Ireland reaps benefits of immigration – but did David Davis notice?

Cantillon: Brexiteer in Dublin this week as OECD warned of economic hit from no deal

Former Brexit secretary David Davis and PwC managing partner Feargal O’Rourke at PwC’s ‘Fit for Growth’ business forum at the Convention Centre Dublin on Wednesday. Photograph: Maxwell Photography

Former Brexit secretary David Davis and PwC managing partner Feargal O’Rourke at PwC’s ‘Fit for Growth’ business forum at the Convention Centre Dublin on Wednesday. Photograph: Maxwell Photography

 

David Davis was in town on Wednesday, but the former UK Brexit secretary was uncharacteristically shy.

Ironically, on a day when the OECD warned that Britain faced a sharp economic hit in the no-deal Brexit scenario that he and many his fellow Conservative MPs seems determined to embrace, he was addressing a function on the theme of “Fit for Growth”. Perhaps he had time on his way in from the airport to catch the latest headlines on Ireland’s record job numbers.

The CSO Labour Force Survey noted that a record number of people in Ireland are in employment. A key element of that was the number of foreign nationals contributing to our economic recovery. Just over one in six of all workers in Ireland today is a foreign national. That, too, is a record.

In a separate report, the ESRI stated that any chance the Government has of getting close to the requirement of 30,000 homes a year to meet demand will rely on attracting even more foreign labourers to our shores.

The CSO figures show there has been a 27,000 increase in the number of foreign nationals working in the State over the past year. The numbers from the UK and from eastern Europe are rising; those from more established EU states and, particularly, from countries outside the EU are rising even faster.

Ireland’s experience shows that immigration and economic growth are by no means incompatible

Figures published by the UK’s Office of National Statistics earlier this month showed a record fall in the number of EU nationals working in the UK: 132,000 fewer than a year earlier.

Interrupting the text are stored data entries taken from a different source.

/-- Taking an exception (R326): the fibre freezes at its instruction, an owed refusal that the trap carries is cleared,
and the fault record is sent. -/
def raiseFault (s : State) (pid slot : Nat) (t : Trap) : State :=
  let f := s.slot pid slot
  (s.sendFault pid slot f t).setSlot pid slot
    { f with frozen := true, hold := none, settle := none, walked := [], owed := if t.owed.isSome then none else f.owed }

/-- A FAULT record without a fibre context (R279, R328): NOCTX is 1. -/
def sendUnheld (s : State) (pid : Nat) (t : Trap) : State :=
  let named := (fld (s.entryWord pid 2) 0 16, fld (s.entryWord pid 2) 16 8)
  let d :=
    if (s.rankPort pid named.1).isNone || s.handlerEmpty pid named.2 then (serviceRank (pid / 512), 0) else named
  s.sendToRank pid d.1
    { kind := .fault, tc := 1, ecls := 0, prio := 0, size := true, dest := d.1, task := s.entryTask pid,
      src := s.rankOf pid }
    (Word.ofNat (d.2 + t.code.num * 2 ^ 8))
    [ 0, Word.ofNat (t.code.num + t.under * 2 ^ 8 + 2 ^ 17 + t.kind.num * 2 ^ 19), 0, t.va, t.info, 0, coord pid,
      s.time (pid / 512) ]

/-- A fibre ends (R103): its slot is freed and the slot's generation rises by 1 modulo 256. A fault of its gather unit that it
has not read goes to the task's fault handler (R279). -/
def endFibre (s : State) (pid n : Nat) : State :=
  let f := s.slot pid n
  (match (s.core pid).gk.faultOf n f.gen with
   | some t => s.sendUnheld pid t
   | none => s).setSlot pid n { Slot.free with gen := f.gen + 1 }

/-! ### The issue of an instruction (R20, R29, R30, R46, R104) -/

/-- A core that has issued in an ac and rc. -/
def coreIssued (ac rc : Nat) (c : Core) : Core := { c with last := some ac, wdogCount := 0, issuedRc := some rc }

/-- A fibre whose NextPC is set and which no hold keeps, as its instruction has its effect. -/
def slotBegun (len : Nat) (f : Slot) : Slot := { f with pc := f.pc + BitVec.ofNat 56 len, hold := none }

/-- A fibre that may issue its next instruction from an ac (R46). -/
def slotBusy (ac : Nat) (f : Slot) : Slot := { f with readyAt := ac, walked := [] }

/-- The MISS word of a core for an address (R320, R338), at most one outstanding for each 64 KiB page. -/
def sendMiss (s : State) (pid pasid : Nat) (va : Word) : State :=
  let page := fld va 16 40
  if (s.core pid).missing.contains (pasid, page) then s
  else
    let serve := pid / 8 * 8 + fld (s.cluster (pid / 8)).tscfg 56 3
    (s.onCore pid fun c => { c with missing := (pasid, page) :: c.missing }).send (.core pid) (.core serve)
      { kind := .supervisor, tc := 0, ecls := 0, prio := 3, size := false, dest := s.rankOf serve, task := 0,
        src := s.rankOf pid }
      (Word.ofNat (3 * 2 ^ 48 + pasid * 2 ^ 28 + 0x8000 + pid)) [va]

/-- What a stop does to the issuing fibre. A trap is taken; a hold leaves the instruction unissued. -/
def stopped (s : State) (st : Stop) : State :=
  let pid := s.cur.core
  match st with
  | .trap t =>
    (s.onCore pid (coreIssued (s.coreAc pid) s.rc)).raiseFault pid s.cur.slot t
  | .hold h =>
    -- A fibre that waits at a queue keeps its place (R88). What it waits for makes it ready in the next ac at the earliest.
    State.onMe (f := fun f => { f with readyAt := max f.readyAt (s.coreAc pid + 1) }) <|
    match h, s.me.hold with
    | .queueRead q _, some (.queueRead q' o) =>
      s.onMe fun f => { f with hold := some (.queueRead q (if q = q' then o else s.seq)) }
    | .queueWrite q _, some (.queueWrite q' o) =>
      s.onMe fun f => { f with hold := some (.queueWrite q (if q = q' then o else s.seq)) }
    | .stream needs _, some (.stream _ o) => s.onMe fun f => { f with hold := some (.stream needs o) }
    | .stream needs _, _ => (s.onMe fun f => { f with hold := some (.stream needs s.seq) }).tick
    | .queueRead q _, _ => (s.onMe fun f => { f with hold := some (.queueRead q s.seq) }).tick
    | .queueWrite q _, _ => (s.onMe fun f => { f with hold := some (.queueWrite q s.seq) }).tick
    | h, _ => s.onMe fun f => { f with hold := some h }
  | .walk e utlb =>
    (s.onCore pid fun c => { c with utlb := (e :: utlb).take 32 }).onMe fun f =>
      { f with readyAt := s.coreAc pid + 4, walked := e :: f.walked }
  | .miss pasid va kind =>
    (s.onMe fun f => { f with hold := some (.miss pasid (fld va 16 40) va kind) }).sendMiss pid pasid va

/-- What an instruction that has issued leaves: the core has issued in this ac, and the fibre, if it still stands in its
slot, may issue again after its passes (R46). -/
def retired (s0 : State) (passes : Nat) (s : State) : State :=
  let pid := s0.cur.core
  let n := s0.cur.slot
  let s1 := s.onCore pid (coreIssued (s0.coreAc pid) s0.rc)
  if (s1.slot pid n).live && (s1.slot pid n).gen == (s0.slot pid n).gen then
    s1.onSlot pid n (slotBusy (s0.coreAc pid + 8 * passes))
  else s1

end State

/-- What an instruction needs before its execution checks (R29): its length and passes, the g registers it reads and
writes, the x registers it names, and the checks of orders 2 to 4. -/
structure Need where
  len    : Nat
  passes : Nat
  reads  : List Reg
  writes : List Reg
  xs     : List XIdx
  /-- The decode checks that stand on the instruction's page (R24, R84, R88). -/
  legal  : Bool
  priv   : Bool
  engine : Option Engine
deriving DecidableEq, Repr

/-- A user instruction of 4 bytes and one pass that reads and writes g registers. -/
def Need.plain (reads writes : List Reg) : Need where
  len := 4
  passes := 1
  reads := reads
  writes := writes
  xs := []
  legal := true
  priv := false
  engine := none

/-- The registers of a list that are pending, as a mask. -/
def Slot.pendingMask (f : Slot) (rs : List Reg) : BitVec 8 :=
  rs.foldl (fun m r => if f.pending r then m ||| (1#8 <<< r.val) else m) 0#8

namespace State

/-- The trap of an arming fibre that reads the arming register of a FAULTED gather unit (R279). -/
def gatherTrap (s : State) (reads : List Reg) : Option Trap :=
  let g := s.myCore.gk
  if g.mode = .faulted ∧ g.slot = s.cur.slot ∧ g.gen = s.me.gen ∧ reads.contains g.reg ∧ s.me.mark[g.reg] = some .gather then
    g.faultOf s.cur.slot s.me.gen
  else none

/-- The checks before an instruction's own (R29 orders 2 to 5, R70, R332): the fibre's slot, decode, privilege, engine, pending operands, x
registers with an XLD in flight, refused operands. R70 does not say which of two refused registers an instruction traps for: the
model takes the first of its reads, a store's data register before its base (log 74). -/
def ready (s : State) (nd : Need) : Except Stop Unit := do
  require (!s.me.unc) .uncorrected .context 0
  require nd.legal .illegal .instruction 0
  require (!nd.priv || s.me.sup) .privilege .instruction 0
  match nd.engine with
  | some e => require (engineHere s.cur.core e) .engineAbsent .instruction 0
  | none => .ok ()
  match s.gatherTrap nd.reads with
  | some t => .error (.trap t)
  | none => .ok ()
  waitUnless (s.me.pendingMask (nd.reads ++ nd.writes) == 0#8) (.regs (s.me.pendingMask (nd.reads ++ nd.writes)))
  match nd.xs.find? fun x => (Tab.look s.myCore.xld x.val).isSome with
  | some x => .error (.hold (.xreg x.val))
  | none => .ok ()
  match nd.reads.find? fun r => s.me.refused[r].isSome with
  | some r =>
    match s.me.refused[r] with
    | some c => trapAt c.code c.kind (s.me.reg r)
    | none => .ok ()
  | none => .ok ()

/-- The issue of an instruction: its checks, its effect on a state whose NextPC is set and from which no hold keeps it,
and its retirement; a trap is all-or-nothing (R30). -/
def issue (s : State) (nd : Need) (body : State → Except Stop State) : Host.Outcome State Fault Refusal :=
  if s.me.live && !s.me.frozen then
    match (s.ready nd).bind fun _ =>
        body (s.onMe (slotBegun nd.len)) with
    | .ok s' => .next (retired s nd.passes s')
    | .error st => .next (s.stopped st)
  else .fault .noFibre

/-- An instruction that writes one g register from others. -/
def compute (s : State) (nd : Need) (rd : Reg) (value : State → Word) : Host.Outcome State Fault Refusal :=
  s.issue nd fun t => .ok (t.setReg rd (value t))

end State

end Sys2Proof.Machine
end

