/-- FAULT_ARRIVAL (R329): a FAULT record enters the fault inbox, waits for room in it, is sent on to Flatar, or crosses to another
module (R366), whose port it waits for, since it is never refused. At spot: the packet's place in flight. -/
def execFaultArrival (s : State) : Host.Outcome State Fault Refusal :=
  match s.front s.spot.place with
  | some p =>
    match p.load, p.dst with
    | .msg m _, .core pid =>
      if m.kind ≠ MsgKind.fault.num then .next s
      else if !s.portRuns pid then .next s
      else if !isService pid &&
          (s.entryState pid == 0 || m.task != s.entryTask pid || s.handlerEmpty pid (fld m.sel 0 8)) then
        .next ((s.taken s.spot.place).passToFlatar pid m)
      else if (s.core pid).inbox.length < 16 then
        .next ((s.taken s.spot.place).onCore pid fun c =>
          { c with inbox := c.inbox ++ [{ msg := m, back := none, ac := s.coreAc pid }] })
      else .next s
    | .msg m _, .home (.pod k) =>
      if m.kind ≠ MsgKind.fault.num || s.homeDark (.pod k) || !s.homeRuns (.pod k) then .next s
      else .next ((s.taken s.spot.place).cross k m)
    | _, _ => .next s
  | none => .next s

/-- MIGRATE_RETURN (R331): a refused MIGRATE comes back into its source's fault inbox with its code, or crosses to the module that
it came from (R366). At spot: the packet's place in flight. -/
def execMigrateReturn (s : State) : Host.Outcome State Fault Refusal :=
  match s.front s.spot.place with
  | some p =>
    match p.load, p.dst with
    | .returned m code, .core pid =>
      if s.portRuns pid && decide ((s.core pid).inbox.length < 16) then
        .next ((s.taken s.spot.place).onCore pid fun c =>
          { c with inbox := c.inbox ++ [{ msg := m, back := some code, ac := s.coreAc pid }] })
      else .next s
    | .returned m code, .home (.pod k) =>
      if s.homeDark (.pod k) || !s.homeRuns (.pod k) then .next s
      else
        let t := s.taken s.spot.place
        .next { t with host := { t.host with returned := t.host.returned ++ [(k, m, code)] } }
    | _, _ => .next s
  | none => .next s

namespace State

/-- The oldest inbox record delivered into a slot (R329, R331): a FAULT starts its handler with priority 3; a returned
MIGRATE is reborn frozen, and its fault record is raised. A record of another task than the core now holds starts nothing here
(R123): a FAULT goes on to Flatar (R329), a MIGRATE where R116 puts a record of its task. -/
def deliverInbox (s : State) (pid n : Nat) (r : Inboxed) : State :=
  let s1 := s.onCore pid fun c => { c with inbox := c.inbox.tail, delivAt := some (s.coreAc pid) }
  let g : Vector Word 8 := Vector.ofFn fun i => r.msg.data.getD i.val 0
  match r.back with
  | none =>
    if (s.handlerEmpty pid (fld r.msg.sel 0 8) || r.msg.task != s.entryTask pid) && !isService pid then
      s1.passToFlatar pid r.msg
    else s1.born pid n (Word.ofNat (s.handlerAddr pid (fld r.msg.sel 0 8))) g 3 r.msg.ecls
  | some code =>
    if r.msg.task != s.entryTask pid then (s1.placeByDirectory pid r.msg).getD s
    else
    let s2 := s1.born pid n ((r.msg.sel.setWidth 56).signExtend 64) g r.msg.prio r.msg.ecls
    let s3 := s2.onSlot pid n fun f => { f with frozen := true, sup := false }
    s3.sendFault pid n (s3.slot pid n)
      { code := code, kind := .migration, va := Word.ofNat r.msg.dest, under := 0, info := 0, owed := none }

end State

/-- FAULT_DELIVERY (R329, R331): ahead of every mailbox record, whatever ADMIT is. At spot: the core. -/
def execFaultDelivery (s : State) : Host.Outcome State Fault Refusal :=
  let pid := s.spot.place
  match (s.core pid).inbox, s.freeSlot pid with
  | r :: _, some n => .next (if s.mayDeliver pid && s.inboxReady pid then s.deliverInbox pid n r else s)
  | _, _ => .next s

end Sys2Proof.Machine
end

UK employment, it must be said, is still at record levels, but the clamour from labour-intensive business across the UK is the increasing problem of recruitment.

Ireland’s experience shows that immigration and economic growth are by no means incompatible. If anything, we rely on these workers to help deliver and accommodate growth.

It’s a lesson that was probably lost on Mr Davis, focused as he and his fellow Brexiteers are on curbing immigration at all costs.